EXCERPTS FROM AN INTERVIEW

What triggered the idea for you?
We often see things happening around us that disturb us but don’t know how to intervene. I thought TV is a very strong medium and if I can use it to reach every home, maybe a small dent can be made. The idea is to try and bring about an attitudinal change. We often want to point fingers at the government — sarkar yeh nahin karti — but there are many issues for which we are the solutions. We have to decide whether we want to think a certain way or not. Crimes like these are planned in bedrooms but you can’t have a policeman sitting in every bedroom.

So the entire attempt is to talk to every Indian and see whether we understand an issue, and if after understanding the issue fully, we can have a change of heart. Through these shows, we’ve tried to bring out the personal angle, the sociological angle and, depending on different issues, the economic and, sometimes, the legal angle. Sometimes we have focussed on the way forward because we’ve found somebody has found a solution in different parts of the country. Can we learn from that?
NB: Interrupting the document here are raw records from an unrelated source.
/-- One core, 03_matrix_engine.md R112 and 06_core_programs.md. -/
structure Core where
  run : RunState := .idle
  launch : Option CoreLaunch := none
  pc : Nat := 0
  cycle : Nat := 0
  bundles : Nat := 0
  ordinal : BitVec 48 := 0
  ended : Bool := false
  sregs : Table Word64 := []
  wf : Bool := false
  loops : List LoopFrame := []
  /-- The BARRIER bundle at which the core waits or last waited. -/
  barrierPc : Nat := 0
  halt : HaltInfo := ⟨0, 0, 0, 0⟩
  haltMultiple : Bool := false
  recordPending : Bool := false
  productFile : Table (BitVec 256) := []
  moveFile : Table (BitVec 256) := []
  recipeFile : Table (BitVec 2048) := []
  rowResults : Table F32 := []
  generators : Table F32 := []
  sentryGen : BitVec 32 := 0
  productOps : Nat := 0
  captures : List Capture := []
  capturesInFlight : Nat := 0
  mailboxes : Table Mailbox := []
  queues : List (Nat × ScatterWrite) := []
  waiting : List (Nat × ScatterWrite) := []
  mover0 : Mover := {}
  mover1 : Mover := {}
  events : List (Nat × CoreEvent) := []
  nextId : Nat := 0
  matFree : Nat := 0
  lastTile : Option (Nat × Nat) := none
  matOps : List MatrixOp := []
  vecFree : Nat := 0
  passes : List Pass := []
  /-- Vectors loaded in the current core cycle, by pass. -/
  nextLoaded : List (Nat × LoadedVector) := []
  accFree : Nat := 0
  bank0 : BankState := .loading
  bank1 : BankState := .loading
  bankOk : Bool := true
  imemReject : Bool := false
  debugReject : Bool := false
  lossSum : F32 := 0
  lossComp : F32 := 0
  lossRows : BitVec 32 := 0
  lossNonfinite : BitVec 32 := 0
  brk : Option BreakInfo := none
  /-- A broadcast or request that waits for the next bundle: SOURCE, source core, and the core cycle count at which it came. -/
  breakRequest : Option (BitVec 2 × Nat × Nat) := none
  /-- State.cycles at the last break that a waiting core took. -/
  brokenAt : Nat := 0
  breakExempt : Bool := false
  resumeAtBarrier : Bool := false
  /-- The launch was resumed, so that its record replaces an earlier one (R271). -/
  resumed : Bool := false
  /-- The number k of the BARRIER at which the core waits or last waited (R241). -/
  barrierCount : Nat := 0
  deliveries : List (Nat × BitVec 512) := []
  guardUncorr : Nat := 0
  guardCorr : Nat := 0
  /-- Damage in the core's internal files (15_integrity_faults.md R537, R542): the file's code in R542, the place in it (four scalar registers, a descriptor or
  recipe, eight row results, a mailbox), and what a read finds: 0 a correctable granule, 1 an uncorrectable one, 2 a poisoned one. -/
  fileErrors : List (Nat × Nat × Nat) := []
  wrotePoison : Bool := false
  /-- Banks of the shared ports that the program, a queue head or a mover used in the core cycle `portsAt` of State.cycles (03_matrix_engine.md R114,
  04_sparse_operands.md R168): space, bank, and who: 0 the vector chain, 1 a queue head, 2 and 3 the movers. -/
  ports : List (Nat × Nat × Nat) := []
  portsAt : Nat := 0
deriving DecidableEq, Repr

/-! ### Forage lists, barriers, the launch arbiter -/

/-- A forage list, 06_core_programs.md R237 and R239; `state` is 0 IDLE, 1 OPEN, 2 COMPLETE. -/
structure ForageList where
  state : Nat := 0
  descs : List (BitVec 256) := []
  /-- Appends that the exchange holds while the list is full (R237). -/
  waiting : List (BitVec 256) := []
  total : Nat := 0
  totalKnown : Bool := false
  appended : Nat := 0
  taken : Nat := 0
  held : List Nat := []
  /-- Requests sent by cores that have not reached the unit. -/
  requests : List Nat := []
  /-- Answers sent to cores that have not reached their mailboxes. -/
  answers : List (Nat × BitVec 256) := []
deriving DecidableEq, Repr

/-- A hive barrier with an arrival, 06_core_programs.md R241 to R243. -/
structure Barrier where
  launch : Nat
  number : Nat
  group : List Nat
  arrived : List Nat
  mask : BitVec 4
  firstArrival : Nat
  pausedFor : Nat := 0
  failed : Bool := false
deriving DecidableEq, Repr

/-- A launch that the arbiter has taken and that has not ended, 01_architecture.md R613. -/
structure LaunchRun where
  id : Nat
  ordinal : Nat
  remaining : List Nat
deriving DecidableEq, Repr

/-! ### DMA -/

/-- A DMA descriptor in progress, 04_sparse_operands.md R159 to R165. -/
structure DmaJob where
  desc : BitVec 512
  started : Nat
  finished : Bool := false
  done : Nat := 0
  total : Nat := 0
  fault : Nat := 0
  tile : Nat := 0
  row : Nat := 0
  group : Nat := 0
  orient : Nat := 0
  pruned : Nat := 0
  denseTiles : Nat := 0
  poisonReads : Nat := 0
  poisoned : Bool := false
  corrReads : Nat := 0
  unmapped : Bool := false
  /-- Source granules that have been read: address, data, poison. -/
  got : List (Nat × List Byte × Bool) := []
  /-- Writes of the current unit are on their way to another module. -/
  out : Bool := false
  /-- The steward's writer of a tensor-scaled destination (02_number_formats.md R89). -/
  writer : Option Writer := none
deriving DecidableEq, Repr

/-! ### Exchange -/

/-- One choice of one token at its source, 08_routing_exchange.md R288 to R295. `status` is 0 no choice, 1 admitted, 2 skipped, 3 undecided. -/
structure Choice where
  token : Nat
  rank : Nat
  expert : Nat
  raw : F32
  owner : Nat := 0
  slot : Nat := 0
  replica : Nat := 0
  status : Nat := 3
  pos : Nat := 0
  gate : F32 := 0
deriving DecidableEq, Repr

/-- One entry of the slot table snapshot, 08_routing_exchange.md R287. -/
structure SlotSnap where
  valid : Bool
  capacity : Nat
  expert : Nat
  base : Nat := 0
deriving DecidableEq, Repr

/-- One tile of an owner, 08_routing_exchange.md R298 to R302. -/
structure TileState where
  index : Nat
  slot : Nat
  j : Nat
  rows : Nat
  /-- The waiting or granted request for its cells. -/
  request : Option Nat := none
  /-- Head of its row-list cell, once it is reserved. -/
  rowList : Option Nat := none
  /-- Positions landed and the heads of their rows. -/
  landed : List (Nat × Nat) := []
  seq : Option Nat := none
  posted : Bool := false
deriving DecidableEq, Repr

/-- An active dispatch, 08_routing_exchange.md R279 to R314. -/
structure Dispatch where
  list : Nat
  desc : BitVec 1024
  taken : Nat
  /-- The launch ordinal that the dispatch still waits for (R282). -/
  waits : Option Nat := none
  armFail : Bool := false
  started : Option Nat := none
  digest : BitVec 64 := 0
  ept : List Nat := []
  slots : List SlotSnap := []
  choices : List Choice := []
  counts : List (Nat × List (Nat × Nat × Nat)) := []
  granted : List Nat := []
  grantsDone : Bool := false
  grantsFrom : List Nat := []
  carrySent : Bool := false
  tiles : List TileState := []
  returnsSent : Nat := 0
  /-- Returns written, by token and choice rank. -/
  returned : List (Nat × Nat) := []
  phase : Nat := 0
  fault : Nat := 0
  faultRank : Nat := 0
  faultSlot : Nat := 0
  faultPos : Nat := 0
  poisonReads : Nat := 0
  corrReads : Nat := 0
  poisoned : Bool := false
deriving DecidableEq, Repr

/-- A message held in buffer-pool cells until its work starts, 08_routing_exchange.md R290 and 11_collectives.md R401. -/
inductive HeldMessage where
  | scout (h : DispatchHeader) (es : List ScoutEntry) (chain : Nat)
  | grant (h : DispatchHeader) (es : List GrantEntry) (chain : Nat)
  | abort (h : DispatchHeader) (chain : Nat)
  | openMsg (src : Nat) (k : CollId) (gen : BitVec 16) (digest : BitVec 64) (chain : Nat)
deriving DecidableEq, Repr

/-- A message that this module has deferred (13_fabric_links.md R471): flow kind, flow id, source rank; the request for its cells, or the slot and position of the tile that it waits for. -/
structure Awaited where
  kind : Nat
  flow : Nat
  src : Nat
  /-- The number of the message. -/
  msg : Nat := 0
  request : Option Nat := none
  target : Option (Nat × Nat) := none
  resumed : Bool := false
deriving DecidableEq, Repr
This is an effort to take 13 topics, one at a time, and really attempt a 360 degree perspective on it. What I understand from it is what I am presenting. For me, the journey is an internal journey of my change. I believe each one of us has to see if it makes sense to them.

After the idea struck you, did it take a long time for you to cave into it? To decide to risk moving from cinema to TV.
It started with Uday Shankar from the Star Network offering me a game show. But I wasn’t interested so he said, “Okay, think of something you’d like to do.” When I thought about it, I was pretty clear only two things would interest me on TV. Either something which is fiction, which is not suitable for films and needs a longer, episodic telling. Or a show which has the potential to bring about dynamic social change. He said, “Okay, tell me when you are ready.”

For the first four to six months, I thought about it alone. At most, I shared it with Kiran. Once the thought became slightly more concrete, I called Satya (Satyajit Bhatkal), who is a friend of mine and asked him, is this idea making sense to you? I needed someone I could trust completely. Being a celebrity it becomes difficult for me to go to the grassroots and have people talk to me in an unbiased manner. So I needed people who are unknown, who can go out there, but whose ears I trust, whose eyes I trust, whose sensibility I trust, whose sense of judgement I trust, whose value systems I trust. And that is Satya, whom I have known for 30 years now. I told him, he got excited, so we put together a team of four — Svati Chakravarty Bhatkal, Lancy Fernandes, him and me.

Initially I said, let’s work for six months, start our research, then we’ll take a call. I said, “I want you all to know this is still just a process. It may or may not land us a TV show. But at the very least, we’ll all learn something.” After six or eight months, all of us felt it was working. So a good two years after Uday had first come to me, I called him back and said, “I’m ready.” Did I feel nervous about it? I always feel nervous about everything I do. So that’s nothing new. Obviously, we worked with a lot of passion and love, so we want the show to connect with people. And that concern is always there whether it will connect or not. But the reaction to the first episode has been so overwhelming and so heartwarming, it really brought tears to all our eyes. We are thrilled.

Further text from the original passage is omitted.